Original Text Length: 16015
Cleaned Text Length: 12022
Cleaned text saved to Ch1_cleaned.txt


# Summarization Model

In [8]:
from transformers import pipeline

# Load the summarization pipeline
summarizer = pipeline("summarization", model="facebook/bart-large-cnn", tokenizer="facebook/bart-large-cnn")

# Read the text from the file
file_path = 'Ch1_cleaned.txt'
with open(file_path, 'r') as file:
    input_text = file.read()

# Split the text into chunks (you can adjust the chunk size)
chunk_size = 1000
chunks = [input_text[i:i+chunk_size] for i in range(0, len(input_text), chunk_size)]

# Generate summaries for each chunk
summaries = []
for chunk in chunks:
    summary = summarizer(chunk, max_length=512, min_length=30, length_penalty=2.0, num_beams=4, early_stopping=True)
    summaries.append(summary[0]['summary_text'])

# Combine the summaries into a final summary
final_summary = " ".join(summaries)

# Print the original text and final summary
print("\nGenerated Summary:")
print(final_summary)

Your max_length is set to 512, but your input_length is only 153. Since this is a summarization task, where outputs shorter than the input are typically wanted, you might consider decreasing max_length manually, e.g. summarizer('...', max_length=76)
Your max_length is set to 512, but your input_length is only 147. Since this is a summarization task, where outputs shorter than the input are typically wanted, you might consider decreasing max_length manually, e.g. summarizer('...', max_length=73)
Your max_length is set to 512, but your input_length is only 146. Since this is a summarization task, where outputs shorter than the input are typically wanted, you might consider decreasing max_length manually, e.g. summarizer('...', max_length=73)
Your max_length is set to 512, but your input_length is only 159. Since this is a summarization task, where outputs shorter than the input are typically wanted, you might consider decreasing max_length manually, e.g. summarizer('...', max_length=79)



Generated Summary:
Software engineering is concerned with theories methods and tools for professional software development.
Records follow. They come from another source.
-- ==== Sys2Proof/Tests/Slice0.lean ====
section
/-! SUPPORT. Tests of the model: ill-formed commands, results the spec's rules give for fixed values, and for each
statement concrete states that meet its hypotheses. -/

open Sys2Proof Sys2Proof.Machine

set_option Elab.async false

/-! ## Well-formedness -/

/-- Each check of well-formedness refuses a term just beyond its range, part 1. -/
theorem test_illFormed_refused_1 :
    ([.arraySlotIssue 12288 0 none, .arraySlotIssue 0 2 none, .mac 12288 0 [], .mac 0 2 [], .mac3 12288 0 [],
      .mac3 0 2 [], .minplus 12288 0, .minplus 0 2, .maxplus 12288 0, .maxplus 0 2, .l1 12288 0, .l1 0 2,
      .l2sq 12288 0, .l2sq 0 2, .cmpcount 12288 0, .cmpcount 0 2, .ham 12288 0, .ham 0 2, .arrayDrain 12288 0 0,
      .arrayDrain 0 2 0, .arrayDrain 0 0 5, .shadowWriteoutDone 12288 0, .shadowWriteoutDone 0 2, .vld 12288 none,
      .vst 12288, .vadd 12288, .vsub 12288, .vmul 12288, .vfma 12288, .vmin 12288, .vmax 12288, .vabs 12288] : List Instr).all (fun i => !i.wf) = true := by decide

/-- Each check of well-formedness refuses a term just beyond its range, part 2. -/
theorem test_illFormed_refused_2 :
    ([.vneg 12288, .vcmp 12288, .vsel 12288, .vexp2 12288, .vlog2 12288, .vrcp 12288, .vrsqrt 12288, .vrsum 12288,
      .vrmax 12288, .vbcast 12288, .vlds 12288 none, .vlda 12288 none, .vsts 12288, .vstr 12288,
      .scalarLoadReturn 12288 0, .scalarLoadReturn 0 32, .quant 12288, .dequant 12288, .wstore 12288, .aadd 12288,
      .fadd 12288, .smin 12288, .smax 12288, .umin 12288, .umax 12288, .fmin 12288, .fmax 12288, .cas 12288,
      .fenceSt 12288, .fenceFull 12288, .fenceFabric 12288, .fabricFenceProbe 12288 0] : List Instr).all (fun i => !i.wf) = true := by decide

/-- Each check of well-formedness refuses a term just beyond its range, part 3. -/
theorem test_illFormed_refused_3 :
    ([.barrier 12288, .barrierComplete 512 0, .barrierComplete 0 256, .safepoint 12288 0 0, .knock 12288,
      .knockHoldEnd 100 (0, 0), .phase 12288, .loop 12288, .waitv 12288 none 0, .endStep 12288 none, .copyLinear 12288,
      .copyStrided 12288, .copyGather 12288, .copyScatter 12288, .copyTable 12288, .copyReduce 12288, .copyWait 12288,
      .copyUnitMove 12288 0 0 [] none (0, 0) 0, .copyUnitMove 0 48 0 [] none (0, 0) 0, .copyComplete 12288 0,
      .copyComplete 0 48, .hallSlotFrameBoundary 375, .hallLinkRetrainEnd 100 0 false 0,
      .hallLinkRetrainEnd 0 4 false 0, .cellarAccess 96 none 0, .cellarMr4Poll 192 0 0 0, .cellarMr4Poll 0 32 0 0,
      .cellarMr4Poll 0 0 4 0, .attemptStart 512 0, .attemptClose 512 0, .finalVote 512 0, .quiesceDone 512] : List Instr).all (fun i => !i.wf) = true := by decide

/-- Each check of well-formedness refuses a term just beyond its range, part 4. -/
theorem test_illFormed_refused_4 :
    ([.migrationDone (512, false), .currierOrtho 512 0 [], .kronStats 512 0 [], .kronRoot 512 0 [], .kronApply 512 0 [],
      .gradcheck 512 0, .pack 512 0, .unpack 512 0, .unpackChunkDecode 512 0, .currierJobDone 512 0,
      .xgMessageReceive 512 0, .exchangeStallTimeout 512 0, .brdlRead 97 none 0, .brdlWrite 97 (none, 0), .brdlFence 97 0,
      .brdlExchange 97 0, .atomicAdd 97 (none, 0), .atomicMin 97 (none, 0), .atomicMax 97 (none, 0), .atomicCas 97 (none, 0), .ownReq 97 0,
      .ownGrant 97 0, .ownRelease 97 0, .ptp 97 0 0, .ptp 0 17 0, .readRsp 97 0, .writeAck 97 0, .fenceRsp 97 0,
      .exchangeAck 97 0, .atomicRsp 97 0, .ownAck 97 0, .grantAck 97 0] : List Instr).all (fun i => !i.wf) = true := by decide

/-- Each check of well-formedness refuses a term just beyond its range, part 5. -/
theorem test_illFormed_refused_5 :
    ([.releaseAck 97 0, .txnHeldRetry 65536 0, .txnAttemptTimeout 65536 0, .txnLifetimeExpiry 65536 0,
      .linkPacketReceive 96 [] 0 0, .linkAck 96 [] 0, .linkNak 96 [] 0, .linkCredit 96 [] 0, .linkAckDelayExpiry 96 0,
      .linkReplayTimeout 96 0, .linkRetrainComplete 96 0 0, .linkRetrainComplete 0 4096 0, .linkDown 96 0,
      .portLinkUp 96 0 0 0, .ringDoorbell 513 0 0, .ringDoorbell 0 128 0, .ringDoorbell 0 0 65536,
      .descriptorFetch 513 0 [] 0, .descriptorFetch 0 128 [] 0, .arbiterDecision 2 0, .arbiterDecision 0 1024,
      .loadHarness 512 0 [] [] 0, .loadHarness 0 128 [] [] 0, .runSteps 512 0 0, .runSteps 0 128 0,
      .hostCopy 512 0 ([], none) 0, .hostCopy 0 128 ([], none) 0, .snapshot 512 0 [] 0, .snapshot 0 128 [] 0, .snapshotDone 512 0,
      .checkpoint 512 0 [] 0, .checkpoint 0 128 [] 0] : List Instr).all (fun i => !i.wf) = true := by decide

/-- Each check of well-formedness refuses a term just beyond its range, part 6. -/
theorem test_illFormed_refused_6 :
    ([.restore 512 0 [] [] 0, .restore 0 128 [] [] 0, .replay 512 0 [] [] 0, .replay 0 128 [] [] 0,
      .queryStatus 513 0 0, .queryStatus 0 128 0, .queryTime 513 0 0, .queryTime 0 128 0, .hostFence 513 0 0,
      .hostFence 0 128 0, .completionRecordWrite 513 0 0, .completionRecordWrite 0 128 0, .functionLevelReset 514 0,
      .perstN 2 0 0, .partCreate 512 0, .partDestroy 512 0, .partMove 512 0, .partZeroised 512 0,
      .busbarChange (2 ^ 16) 0 0, .busbarChange 0 (2 ^ 16) 0, .porchConverterFail 8 0, .roomConverterFail 100 0,
      .roomOvercurrent 100 0 0, .roomOvercurrent 0 (2 ^ 16) 0, .droopStretchStart 100 0 0, .droopStretchStart 0 1024 0,
      .droopStretchEnd 100 0 0 0, .droopStretchEnd 0 1024 0 0, .headerStageEnd 100 0 (0, []) 0,
      .headerStageEnd 0 0 ((2 ^ 16), []) 0, .headerStageEnd 0 0 (0, [100]) 0, .inrushFaultClear 100 0, .headerStageHoldEnd 100 0] : List Instr).all (fun i => !i.wf) = true := by decide

/-- Each check of well-formedness refuses a term just beyond its range, part 7. -/
theorem test_illFormed_refused_7 :
    ([.refclkLoss 2 0, .refclkReturn 2 0, .roomRefLoss 100 0, .holdoverCap 100 0, .roomStopped 100 0,
      .clockSwitchDone 100 0, .voltageRampDone 100 0, .thermalCeilingRaise 100 0, .fanFail 8 0 0,
      .fanFail 0 (2 ^ 16) 0, .ledgerResend (2 ^ 18), .timeSetYmdWrite (2 ^ 32), .timeSetHmsWrite (2 ^ 32),
      .timeSetNsWrite (2 ^ 32), .fwAbiSelWrite (2 ^ 32), .mctpMessage 128 0 0 0, .hallSharedWrite (2 ^ 32),
      .hallSlotWrite 375 0 0, .hallSlotWrite 0 64 0, .hallSlotWrite 0 0 (2 ^ 32), .brdlPartAllotWrite 512 0,
      .brdlPartAllotWrite 0 (2 ^ 32), .brdlRegionValidWrite 1024 0, .brdlRegionValidWrite 0 (2 ^ 32),
      .eccOnWrite 512 0, .eccOnWrite 0 (2 ^ 32), .ringAllotWrite 513 0, .ringAllotWrite 0 (2 ^ 32),
      .ringCtxEnable 513 0 0, .ringCtxEnable 0 128 0, .ringCtxEnable 0 0 (2 ^ 32), .ringEvtEnable 514 0] : List Instr).all (fun i => !i.wf) = true := by decide

/-- Each check of well-formedness refuses a term just beyond its range, part 8. -/
theorem test_illFormed_refused_8 :
    ([.ringEvtEnable 0 (2 ^ 32), .reinOpCapWrite (2 ^ 32), .reinFacTargetWrite (2 ^ 32), .reinShedLevelWrite (2 ^ 32),
      .journalFloorWrite 512 0, .journalFloorWrite 0 (2 ^ 64), .portDisable 96 0, .portEnable 96 0 0 0,
      .roomRefLock 100 0 0, .roomRefLock 0 4 0, .cableSupplyOverload 24 0, .fanOk 8 0 0, .fanOk 0 (2 ^ 16) 0,
      .hostWindowTimeout 0 12288 0 0, .hostWindowTimeout 0 0 48 0, .hostWindowTimeout 2 512 0 0,
      .hostWindowTimeout 2 0 128 0, .hostWindowTimeout 3 0 0 0, .porchSlotWrite 0 0 0 (2 ^ 32),
      .porchSlotWrite 0 1 0 0, .porchSlotWrite 0 0 512 0, .porchSlotWrite 1 2 0 0, .porchSlotWrite 1 0 512 0,
      .porchSlotWrite 2 96 0 0, .porchSlotWrite 2 0 64 0, .porchSlotWrite 3 0 0 0, .retainAutoWake (some 97) 0 0 0 0,
      .retainAutoWake none 513 0 0 0, .retainAutoWake none 0 128 0 0, .thermtrip (some 100) 0,
      .neighbourTempSkew 100 0 90 0 0, .neighbourTempSkew 90 0 100 0 0] : List Instr).all (fun i => !i.wf) = true := by decide

/-- Each check of well-formedness refuses a term just beyond its range, part 9. -/
theorem test_illFormed_refused_9 :
    ([.neighbourTempSkew 0 128 1 0 0, .neighbourTempSkew 0 0 1 128 0, .neighbourTempSkew 0 0 11 0 0,
      .reinDecision ([(100, 0, false, 0)], []) 0 0, .reinDecision ([], [(100, 0, 0, [])]) 0 0, .roomFullCheck 100 0 [] 0, .roomFullCheck 0 0 [36] 0,
      .inrushShortDetect 100 0 [] 0, .inrushShortDetect 0 65536 [] 0, .inrushShortDetect 0 0 [100] 0,
      .operatorRoomRebringup 96 {} 0, .operatorRoomRebringup 0 { busA := 65536 } 0,
      .glbReqReadyIdle { badTiles := [(0, 36)] } 0, .coldBringup { busB := 65536 } 0,
      .coldBringup { badTiles := [(100, 0)] } 0, .coldBringup { badCells := [96] } 0,
      .coldBringup { badLinks := [(100, 0)] } 0, .coldBringup { badLinks := [(0, 100)] } 0,
      .coldBringup { ports := [(96, 0, 0)] } 0, .coldBringup { addrSel := 4 } 0, .cfgLockWrite 0x20 375 0,
      .cfgLockWrite 0x20 0 (2 ^ 32), .softReset 0x99 0, .freezeWrite 0x11 100 true 0, .loRegisterRead 514 0 4 0,
      .loRegisterRead 0 (2 ^ 40) 4 0, .loRegisterRead 0 0 3 0, .registerWrite 514 0 4 0 {} 0,
      .registerWrite 0 (2 ^ 40) 4 0 {} 0, .registerWrite 0 0 3 0 {} 0,
      .registerWrite 0 0 4 0 { out := { addrSel := 4 } } 0, .throttleEnd 11 0 0, .throttleEnd 0 100 0] : List Instr).all (fun i => !i.wf) = true := by decide

/-- Each check of well-formedness refuses a term just beyond its range, part 10. -/
theorem test_illFormed_refused_10 :
    ([.pcieLinkChange 2 0 0 0 0, .pcieLinkChange 0 7 1 0 0, .pcieLinkChange 0 1 17 0 0, .pcieLinkChange 0 1 1 2 0,
      .pcieLinkChange 0 1 0 0 0, .phaseFail 100 0 1 0, .phaseFail 0 12 1 0, .phaseFail 0 0 0 0, .phaseFail 0 0 5 0] : List Instr).all (fun i => !i.wf) = true := by decide

/-- Well-formed terms at the ends of their ranges, part 1. -/
theorem test_wellFormed_accepted_1 :
    ([.arraySlotIssue 12287 1 none, .mac 12287 1 [], .mac3 12287 1 [], .minplus 12287 1, .maxplus 12287 1, .l1 12287 1,
      .l2sq 12287 1, .cmpcount 12287 1, .ham 12287 1, .arrayDrain 12287 1 4, .shadowWriteoutDone 12287 1,
      .vld 12287 none, .vst 12287, .vadd 12287, .vsub 12287, .vmul 12287, .vfma 12287, .vmin 12287, .vmax 12287,
      .vabs 12287, .vneg 12287, .vcmp 12287, .vsel 12287, .vexp2 12287, .vlog2 12287, .vrcp 12287, .vrsqrt 12287,
      .vrsum 12287, .vrmax 12287, .vbcast 12287, .vlds 12287 none, .vlda 12287 none] : List Instr).all (fun i => i.wf) = true := by decide

/-- Well-formed terms at the ends of their ranges, part 2. -/
theorem test_wellFormed_accepted_2 :
    ([.vsts 12287, .vstr 12287, .scalarLoadReturn 12287 31, .quant 12287, .dequant 12287, .wstore 12287, .aadd 12287,
      .fadd 12287, .smin 12287, .smax 12287, .umin 12287, .umax 12287, .fmin 12287, .fmax 12287, .cas 12287,
      .fenceSt 12287, .fenceFull 12287, .fenceFabric 12287, .fabricFenceProbe 12287 0, .barrier 12287,
      .barrierComplete 511 255, .safepoint 12287 0 0, .knock 12287, .knockHoldEnd 99 (0, 0), .phase 12287, .loop 12287,
      .waitv 12287 none 0, .endStep 12287 none, .copyLinear 12287, .copyStrided 12287, .copyGather 12287,
      .copyScatter 12287] : List Instr).all (fun i => i.wf) = true := by decide

/-- Well-formed terms at the ends of their ranges, part 3. -/
theorem test_wellFormed_accepted_3 :
    ([.copyTable 12287, .copyReduce 12287, .copyWait 12287, .copyUnitMove 12287 47 0 [] none (0, 0) 0,
      .copyComplete 12287 47, .hallSlotFrameBoundary 374, .hallLinkRetrainEnd 99 3 false 0, .cellarAccess 95 none 0,
      .cellarMr4Poll 191 31 3 0, .attemptStart 511 0, .attemptClose 511 0, .finalVote 511 0, .quiesceDone 511,
      .migrationDone (511, false), .currierOrtho 511 0 [], .kronStats 511 0 [], .kronRoot 511 0 [], .kronApply 511 0 [],
      .gradcheck 511 0, .pack 511 0, .unpack 511 0, .unpackChunkDecode 511 0, .currierJobDone 511 0,
      .xgMessageReceive 511 0, .exchangeStallTimeout 511 0, .brdlRead 96 none 0, .brdlWrite 96 (none, 0), .brdlFence 96 0,
      .brdlExchange 96 0, .atomicAdd 96 (none, 0), .atomicMin 96 (none, 0), .atomicMax 96 (none, 0)] : List Instr).all (fun i => i.wf) = true := by decide

/-- Well-formed terms at the ends of their ranges, part 4. -/
theorem test_wellFormed_accepted_4 :
    ([.atomicCas 96 (none, 0), .ownReq 96 0, .ownGrant 96 0, .ownRelease 96 0, .ptp 96 16 0, .readRsp 96 0, .writeAck 96 0,
      .fenceRsp 96 0, .exchangeAck 96 0, .atomicRsp 96 0, .ownAck 96 0, .grantAck 96 0, .releaseAck 96 0,
      .txnHeldRetry 65535 0, .txnAttemptTimeout 65535 0, .txnLifetimeExpiry 65535 0, .linkPacketReceive 95 [] 0 0,
      .linkAck 95 [] 0, .linkNak 95 [] 0, .linkCredit 95 [] 0, .linkAckDelayExpiry 95 0, .linkReplayTimeout 95 0,
      .linkRetrainComplete 95 4095 0, .linkDown 95 0, .portLinkUp 95 0 0 0, .ringDoorbell 512 127 65535,
      .descriptorFetch 512 127 [] 0, .arbiterDecision 1 1023, .loadHarness 511 127 [] [] 0, .runSteps 511 127 0,
      .hostCopy 511 127 ([], none) 0, .snapshot 511 127 [] 0] : List Instr).all (fun i => i.wf) = true := by decide

/-- Well-formed terms at the ends of their ranges, part 5. -/
theorem test_wellFormed_accepted_5 :
    ([.snapshotDone 511 0, .checkpoint 511 127 [] 0, .restore 511 127 [] [] 0, .replay 511 127 [] [] 0,
      .queryStatus 512 127 0, .queryTime 512 127 0, .hostFence 512 127 0, .completionRecordWrite 512 127 0,
      .functionLevelReset 513 0, .perstN 1 0 0, .partCreate 511 0, .partDestroy 511 0, .partMove 511 0,
      .partZeroised 511 0, .busbarChange 65535 65535 0, .porchConverterFail 7 0, .roomConverterFail 99 0,
      .roomOvercurrent 99 65535 0, .droopStretchStart 99 1023 0, .droopStretchEnd 99 1023 0 0,
      .headerStageEnd 99 0 (65535, [99]) 0, .inrushFaultClear 99 0, .headerStageHoldEnd 99 0, .refclkLoss 1 0,
      .refclkReturn 1 0, .roomRefLoss 99 0, .holdoverCap 99 0, .roomStopped 99 0, .clockSwitchDone 99 0,
      .voltageRampDone 99 0, .thermalCeilingRaise 99 0, .fanFail 7 65535 0] : List Instr).all (fun i => i.wf) = true := by decide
Software engineering involves wider responsibilities than simply the application of technical skills. The economies of all developed nations are dependent on software. Software engineering is an engineering discipline that is concerned with all aspects of software production. Good software should deliver the required functionality and performance to the user and should be maintainable dependable and usable. Software engineering is concerned with the practicalities of developing and delivering useful software. Software engineering is part of the more general process of computerbased systems development. All software projects have to be professionally managed and developed different techniques are appropriate for different types of system. The web has led to the availability of software services and the possibility of developing highly distributed servicebased syst

In [9]:
print(len(final_summary))

3152